→ Data records
|---|
-- ==== Sys2Proof/Machine/Sequencer.lean ====
section
/-! DEFINITION. The tick sequencer (chapter 08): slots and bank owners, the issue, start and completion of moves with their lateness,
jobs and steps, and what the next tick edge cancels. -/

namespace Sys2Proof.Machine

/-! ## Records, engines, operands -/

/-- The record that a reference names in the schedule in force. -/
def moveOf (k : Sched) : MoveRef → Option Move
  | .tickProg i => k.tick[i]?
  | .stepArea i => k.steps[i]?

/-- Slip of a target: the largest of its engines' (R23, R52). -/
def slipOf (s : State) (l : MList) (t : Nat) : Nat := ((engineKeys l t).map fun e => tabGet 0 s.seq.slip e).foldl max 0

/-- A move is part of the tick program of this tick (R202). -/
def selected (s : State) (m : Move) : Bool := s.tick.inFrame % 2 ^ m.every == m.phase

/-- Opcodes whose own rows give their signal or need none from MOVE_COMPLETE: DMA, SIGNAL, BARRIER, STEP, set moves. -/
def ownSignal (op : Nat) : Bool := op == 0x60 || op == 0x70 || op == 0x71 || op == 0x7F || decide (0x80 ≤ op ∧ op < 0xA0)

/-- Stream of a move that rounds stochastically. A move that names mode 2 takes a count also where it runs no output
stage, on which R148 is silent (DESIGN CHOICE, log 88). -/
def streamUsed (l : MList) (m : Move) : Option Nat :=
  let b := (blockOf l m).toNat
  if 0x10 ≤ m.opcode ∧ m.opcode ≤ 0x50 ∧ m.opcode ≠ 0x14 ∧ bitsN b 469 468 = 2 then some (bitsN b 479 470) else none

/-! ## Jobs and steps (R204 to R206) -/

/-- Step-area indices of a job's STEP records (R204). -/
def stepStarts (k : Sched) (j : Nat) : List Nat :=
  let (first, count) := nth k.jsteps j (0, 0)
  (List.range count).filterMap fun i => if (nth k.steps (first + i) {}).opcode = 0x7F then some (first + i) else none

/-- Step-area indices of the moves of a job's n-th step. -/
def stepMoves (k : Sched) (j n : Nat) : List Nat :=
  let (first, count) := nth k.jsteps j (0, 0)
  let ss := stepStarts k j
  match ss[n]? with
  | none => []
  | some a =>
    let b := match ss[n + 1]? with | some x => x | none => first + count
    (List.range (b - (a + 1))).map fun i => a + 1 + i

/-- The window of a job's n-th step (Table 08-5). -/
def stepWindow (k : Sched) (j n : Nat) : Option Nat :=
  match (stepStarts k j)[n]? with
  | none => none
  | some a => some ((nth k.steps a {}).imm.toNat % 256)

/-- The job whose current, issued step holds a step-area record. -/
def jobOfStep (s : State) (k : Sched) (i : Nat) : Option Nat :=
  (List.range k.jsteps.length).find? fun j =>
    let x := jobOf s j
    x.running && x.busy && (stepMoves k j x.cursor).contains i

/-- The jobs of a class in the running list. -/
def jobsOfClass (s : State) (jc : Nat) : List Nat :=
  match s.seq.active with
  | none => []
  | some l => (List.range l.jobs.length).filter fun j => (nth l.jobs j {}).jclass == jc

/-- A window is suppressed while the tier in force is absent and a denser one runs in its place (R217). -/
def suppressed (s : State) (k : Sched) (job : JobDef) : Bool :=
  decide (k.tier < s.seq.tierRun) && (decide (2 ≤ s.seq.tierRun) || !job.isFrame)

/-- The job's step is complete when each of its moves has been issued and none is outstanding: the cursor moves on, and the job ends after
its last step (R206). -/
def stepDone (j : Nat) (s : State) : State :=
  match runSched s with
  | none => s
  | some k =>
    let x := jobOf s j
    let ms := stepMoves k j x.cursor
    if x.running && x.busy && ms.all fun i => s.seq.issued.contains (.stepArea i) && !s.seq.flying.any fun m => m.ref == .stepArea i then
      let next := x.cursor + 1
      let more := decide (next < (stepStarts k j).length)
      let s1 := setJob j (fun y => { y with busy := false, cursor := if more then next else 0, running := more })
        (setSeq (fun q => { q with
          issued := q.issued.filter fun r => match r with | .stepArea i => !ms.contains i | .tickProg _ => true
          keptC := q.keptC.filter fun e => !ms.contains e.1 }) s)
      match more, s.seq.active with
      | false, some l => watchJobEnded (nth l.jobs j {}).jclass j s1
      | _, _ => s1
    else s

/-- STEP: at the start of a window the job's current step is issued, when it belongs to the window (R206), once in each
occurrence of the window; the step-scoped objects that it uses start a new epoch (R207). -/
def stepIssue (w at_ : Nat) (s : State) : State :=
  match s.seq.active, runSched s with
  | some l, some k =>
    match k.wins[w]? with
    | none => s
    | some win =>
      let j := win.job
      let x := jobOf s j
      let d := nth l.jobs j {}
      if x.running && !x.busy && stepWindow k j x.cursor == some w && !s.seq.stopped.getLsbD d.jclass && !suppressed s k d &&
          decide (at_ = win.start) && !s.seq.ranWins.contains w then
        let ms := (stepMoves k j x.cursor).map fun i => nth k.steps i {}
        let objs := ((ms.flatMap fun m => (if m.waitEn then [m.waitObj] else []) ++ (if m.sigN ≠ 0 then [m.sigObj] else [])).eraseDups).filter
          fun o => match syncDef l o with | some e => e.scope == .step | none => false
        let s1 := setSeq (fun q => { q with ranWins := q.ranWins ++ [w] }) (setJob j (fun y => { y with busy := true }) s)
        -- a step with no moves is complete at once
        stepDone j (objs.foldl (fun t o => resetSync o t) s1)
      else s
  | _, _ => s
|---|
→ Work instructions
Return, with no change at all, every line in the entries above from the line containing "false, some l" through the line containing "let objs := ((ms.flatMap".

→ Output below
      | false, some l => watchJobEnded (nth l.jobs j {}).jclass j s1
      | _, _ => s1
    else s

/-- STEP: at the start of a window the job's current step is issued, when it belongs to the window (R206), once in each
occurrence of the window; the step-scoped objects that it uses start a new epoch (R207). -/
def stepIssue (w at_ : Nat) (s : State) : State :=
  match s.seq.active, runSched s with
  | some l, some k =>
    match k.wins[w]? with
    | none => s
    | some win =>
      let j := win.job
      let x := jobOf s j
      let d := nth l.jobs j {}
      if x.running && !x.busy && stepWindow k j x.cursor == some w && !s.seq.stopped.getLsbD d.jclass && !suppressed s k d &&
          decide (at_ = win.start) && !s.seq.ranWins.contains w then
        let ms := (stepMoves k j x.cursor).map fun i => nth k.steps i {}
        let objs := ((ms.flatMap fun m => (if m.waitEn then [m.waitObj] else []) ++ (if m.sigN ≠ 0 then [m.sigObj] else [])).eraseDups).filter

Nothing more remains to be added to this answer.